§ **Task goal**:
Return only the lines running from the first line of the listing through the one with "by the meanings", unchanged.

§ **Extracted data**:
-- ==== Sys2Proof/Machine/State.lean ====
section
/-! DEFINITION. The state of the machine, the reasons a step can stop, and the state after reset
(spec/10_state.md; spec/20_memory.md R53; spec/60_exceptions.md R210). -/

namespace Sys2Proof.Machine

/-- The four flag flip-flops (R24), and any 4-flag vector such as a mask (R33). -/
structure Flags where
  /-- Zero. -/
  z : Bool
  /-- Subtract. -/
  n : Bool
  /-- HalfCarry. -/
  h : Bool
  /-- Carry. -/
  c : Bool
deriving DecidableEq, Repr

/-- The collaborator's bytes in the closed form of R53: address and byte pairs, addresses strictly
rising, none equal to `Config.unlistedByte`. -/
abbrev Memory := List Host.Cell

/-- One transaction on the MEM port (R3): the address and the byte that was read or written. -/
inductive Transaction where
  | read (addr : Word) (byte : Byte)
  | write (addr : Word) (byte : Byte)
deriving DecidableEq, Repr

/-- The Register File (R20, R22, R24), which is all the state the core has (R26, R27), and what
stands behind its MEM port (R53). -/
structure State where
  /-- The accumulator (R20). -/
  a : Byte
  /-- High half of BC (R20, R21). -/
  b : Byte
  /-- Low half of BC (R20, R21). -/
  c : Byte
  /-- High half of DE (R20, R21). -/
  d : Byte
  /-- Low half of DE (R20, R21). -/
  e : Byte
  /-- High half of HL (R20, R21). -/
  h : Byte
  /-- Low half of HL (R20, R21). -/
  l : Byte
  /-- The flags (R24). -/
  flags : Flags
  /-- Stack pointer (R22). -/
  sp : Word
  /-- Program counter (R22, R23). -/
  pc : Word
  /-- The collaborator's byte array, the closed form of R53. -/
  mem : Memory
  /-- The collaborator as a read oracle, the open form of R53: what the next reads answer, in
  order. When it is empty the array answers. The model's own field (log 2). -/
  answers : List Byte
  /-- The transactions the core has made on the MEM port, oldest first (R53, R57). The model's own
  field: no meaning reads it (log 3). -/
  bus : List Transaction
deriving DecidableEq, Repr

/-- Why a step stops. The core has one error condition and no other (R210, R211). -/
inductive Fault where
  /-- `Fault(opcode, pc)` (R210): the fetched opcode selects no instruction. Raised by the meanings
  of the 72 opcodes of R211 and by nothing else. Safe: it is the outcome the spec gives, and a
  fault ends the run (R126). The condition itself is `opcode` and `pc` (R213); `after` is the state
  the failed step leaves, in which it has made its one transaction (R57, R125; log 8). -/
  | unimplemented (opcode : Byte) (pc : Word) (after : State)
deriving DecidableEq, Repr

/-- Why an instruction has no meaning in the model. -/
inductive Refusal where
  /-- The instruction's arm of `exec` has no meaning yet. Raised by no arm at present. Safe: the
  machine only stops. -/
  | notModelled (mnemonic : String)
deriving DecidableEq, Repr

/-- What one step answers. -/
abbrev Result := Host.Outcome State Fault Refusal

/-- The machine right after construction, its only reset: every cell of the Register File is zero
(R38, R240), memory lists nothing (log 1), the oracle is silent (log 2), and no transaction has
been made (R242). -/
def State.reset : State where
  a := 0x00
  b := 0x00
  c := 0x00
  d := 0x00
  e := 0x00
  h := 0x00
  l := 0x00
  flags := { z := false, n := false, h := false, c := false }
  sp := 0x0000
  pc := 0x0000
  mem := []
  answers := []
  bus := []

end Sys2Proof.Machine
end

§ **Solved problem**:
-- ==== Sys2Proof/Machine/State.lean ====
section
/-! DEFINITION. The state of the machine, the reasons a step can stop, and the state after reset
(spec/10_state.md; spec/20_memory.md R53; spec/60_exceptions.md R210). -/

namespace Sys2Proof.Machine

/-- The four flag flip-flops (R24), and any 4-flag vector such as a mask (R33). -/
structure Flags where
  /-- Zero. -/
  z : Bool
  /-- Subtract. -/
  n : Bool
  /-- HalfCarry. -/
  h : Bool
  /-- Carry. -/
  c : Bool
deriving DecidableEq, Repr

/-- The collaborator's bytes in the closed form of R53: address and byte pairs, addresses strictly
rising, none equal to `Config.unlistedByte`. -/
abbrev Memory := List Host.Cell

/-- One transaction on the MEM port (R3): the address and the byte that was read or written. -/
inductive Transaction where
  | read (addr : Word) (byte : Byte)
  | write (addr : Word) (byte : Byte)
deriving DecidableEq, Repr

/-- The Register File (R20, R22, R24), which is all the state the core has (R26, R27), and what
stands behind its MEM port (R53). -/
structure State where
  /-- The accumulator (R20). -/
  a : Byte
  /-- High half of BC (R20, R21). -/
  b : Byte
  /-- Low half of BC (R20, R21). -/
  c : Byte
  /-- High half of DE (R20, R21). -/
  d : Byte
  /-- Low half of DE (R20, R21). -/
  e : Byte
  /-- High half of HL (R20, R21). -/
  h : Byte
  /-- Low half of HL (R20, R21). -/
  l : Byte
  /-- The flags (R24). -/
  flags : Flags
  /-- Stack pointer (R22). -/
  sp : Word
  /-- Program counter (R22, R23). -/
  pc : Word
  /-- The collaborator's byte array, the closed form of R53. -/
  mem : Memory
  /-- The collaborator as a read oracle, the open form of R53: what the next reads answer, in
  order. When it is empty the array answers. The model's own field (log 2). -/
  answers : List Byte
  /-- The transactions the core has made on the MEM port, oldest first (R53, R57). The model's own
  field: no meaning reads it (log 3). -/
  bus : List Transaction
deriving DecidableEq, Repr

/-- Why a step stops. The core has one error condition and no other (R210, R211). -/
inductive Fault where
  /-- `Fault(opcode, pc)` (R210): the fetched opcode selects no instruction. Raised by the meanings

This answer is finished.